Угрозы… Но я не виновна в его смерти, он не был мертв — прости меня, отец, я согрешила, — угроз не было до сентября. День труда. Третье сентября. Почему он называется День труда? Это праздник в честь уймы женщин, изнемогающих от страданий в родильных домах? Как, должно быть, страдала моя мать, Распутная Ведьма, производя на свет Белоснежку. Позже дорогой папочка вручил свою Белоснежку Черному Рыцарю. Черные Рыцари, оба черные как ночь, м-м-м, вот так. Можно ли было ожидать, чтобы черные люди оказались белыми? Я была совершенно изумлена, когда он оказался
Я была в белом купальном костюме, бикини.

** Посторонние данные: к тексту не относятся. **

-- ==== Sys2Proof/Laws/Tables.lean ====
section
/-! SUPPORT. Tables by key: reading a key after it, or another, was set, changed or deleted. -/

namespace Sys2Proof.Laws

open Sys2Proof Sys2Proof.Machine

@[simp] theorem tfind_nil {α : Type} (k : Nat) : tfind ([] : Tab α) k = none := rfl

@[simp] theorem tfind_tset_same {α : Type} (t : Tab α) (k : Nat) (v : α) : tfind (tset t k v) k = some v := by
  induction t with
  | nil => simp [tset, tfind]
  | cons p t ih =>
    obtain ⟨a, b⟩ := p
    simp only [tset]
    split
    · simp [tfind]
    · split
      · simp [tfind]
      · have : a ≠ k := fun e => by simp_all
        simp [tfind, this, ih]

@[simp] theorem tfind_tset_ne {α : Type} (t : Tab α) {k j : Nat} (v : α) (h : k ≠ j) : tfind (tset t k v) j = tfind t j := by
  induction t with
  | nil => simp [tset, tfind, h]
  | cons p t ih =>
    obtain ⟨a, b⟩ := p
    simp only [tset]
    split
    · simp [tfind, h]
    · split
      · rename_i e
        subst e
        simp [tfind, h]
      · simp [tfind, ih]

theorem tfind_tset {α : Type} (t : Tab α) (k j : Nat) (v : α) : tfind (tset t k v) j = if k = j then some v else tfind t j := by
  by_cases h : k = j
  · subst h; simp
  · simp [h]

@[simp] theorem tget_tset_same {α : Type} (d : α) (t : Tab α) (k : Nat) (v : α) : tget d (tset t k v) k = v := by
  simp [tget]

@[simp] theorem tget_tset_ne {α : Type} (d : α) (t : Tab α) {k j : Nat} (v : α) (h : k ≠ j) : tget d (tset t k v) j = tget d t j := by
  simp [tget, h]

@[simp] theorem tget_tmod_same {α : Type} (d : α) (t : Tab α) (k : Nat) (f : α → α) : tget d (tmod d t k f) k = f (tget d t k) := by
  simp [tmod]

@[simp] theorem tfind_tmod_same {α : Type} (d : α) (t : Tab α) (k : Nat) (f : α → α) : tfind (tmod d t k f) k = some (f (tget d t k)) := by
  simp [tmod]

@[simp] theorem tget_tmod_ne {α : Type} (d : α) (t : Tab α) {k j : Nat} (f : α → α) (h : k ≠ j) : tget d (tmod d t k f) j = tget d t j := by
  simp [tmod, h]

@[simp] theorem tfind_tdel_ne {α : Type} (t : Tab α) {k j : Nat} (h : k ≠ j) : tfind (tdel t k) j = tfind t j := by
  induction t with
  | nil => rfl
  | cons p t ih =>
    obtain ⟨a, b⟩ := p
    simp only [tdel]
    split
    · rename_i e
      subst e
      simp [tfind, h, ih]
    · simp [tfind, ih]

@[simp] theorem tfind_tdel_same {α : Type} (t : Tab α) (k : Nat) : tfind (tdel t k) k = none := by
  induction t with
  | nil => rfl
  | cons p t ih =>
    obtain ⟨a, b⟩ := p
    simp only [tdel]
    split
    · exact ih
    · rename_i e
      simp [tfind, e, ih]

@[simp] theorem tget_tdel_same {α : Type} (d : α) (t : Tab α) (k : Nat) : tget d (tdel t k) k = d := by
  simp [tget]

@[simp] theorem tget_tdel_ne {α : Type} (d : α) (t : Tab α) {k j : Nat} (h : k ≠ j) : tget d (tdel t k) j = tget d t j := by
  simp [tget, h]

/-- An entry of a table after a key was set is the new one or an old one. -/
theorem mem_tset {α : Type} {t : Tab α} {k : Nat} {v : α} {p : Nat × α} (h : p ∈ tset t k v) : p = (k, v) ∨ p ∈ t := by
  induction t with
  | nil => simpa [tset] using h
  | cons q t ih =>
    obtain ⟨a, b⟩ := q
    simp only [tset] at h
    split at h
    · simpa using h
    · split at h
      · rcases List.mem_cons.1 h with h | h
        · exact .inl h
        · exact .inr (List.mem_cons_of_mem _ h)
      · rcases List.mem_cons.1 h with h | h
        · exact .inr (h ▸ List.mem_cons_self ..)
        · rcases ih h with h | h
          · exact .inl h
          · exact .inr (List.mem_cons_of_mem _ h)

theorem mem_tdel {α : Type} {t : Tab α} {k : Nat} {p : Nat × α} (h : p ∈ tdel t k) : p ∈ t := by
  induction t with
  | nil => exact h
  | cons q t ih =>
    obtain ⟨a, b⟩ := q
    simp only [tdel] at h
    split at h
    · exact List.mem_cons_of_mem _ (ih h)
    · rcases List.mem_cons.1 h with h | h
      · exact h ▸ List.mem_cons_self ..
      · exact List.mem_cons_of_mem _ (ih h)

/-- The value of a key is an entry's or the default. -/
theorem tget_mem {α : Type} (d : α) (t : Tab α) (k : Nat) : tget d t k = d ∨ (k, tget d t k) ∈ t := by
  induction t with
  | nil => exact .inl rfl
  | cons q t ih =>
    obtain ⟨a, b⟩ := q
    by_cases h : a = k
    · subst h; simp [tget, tfind]
    · rcases ih with ih | ih
      · left; simpa [tget, tfind, h] using ih
      · right; simpa [tget, tfind, h] using .inr ih

end Sys2Proof.Laws
end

Я грелась на солнце у бассейна, вода в заливе плескалась о сваи, плескалась… О, что она говорила ему по телефону! Эти голоса! Белоснежка лежала на ослепительном солнце в своем белом бикини. Был День труда, но что за труд в особняке Уиттейкеров? — только апатия и похоть. Я не должна этого говорить. Он мой отец, Черный Рыцарь, с его густыми черными волосами, в коротких черных плавках, «проглоти это, дорогая»… Он лежал рядом со мной в шезлонге. Мать, с задатками Распутной Ведьмы, ушла в дом за лимонадом, так как был День труда. Да и слуги отсутствовали. Господи, помоги им. Я сказала ему, я проверяла его, понимаете, потому что у меня не было доказательств… Говорю ему: мне известно, что он все еще встречается с этой Ведьмой Бимбо. Он глядит на меня своими мертвыми, холодными, лживыми глазами и говорит: «Нет, Сара», — мое имя на его лживых губах вызывает во мне отвращение — он надеется, что я проглочу его явную ложь, убеждает меня: «Нет, Сара, я перестал с ней видеться». Я сказала ему, все еще проверяя его, что он лжет, я
Она выходит к нам во внутренний дворик через застекленные двери.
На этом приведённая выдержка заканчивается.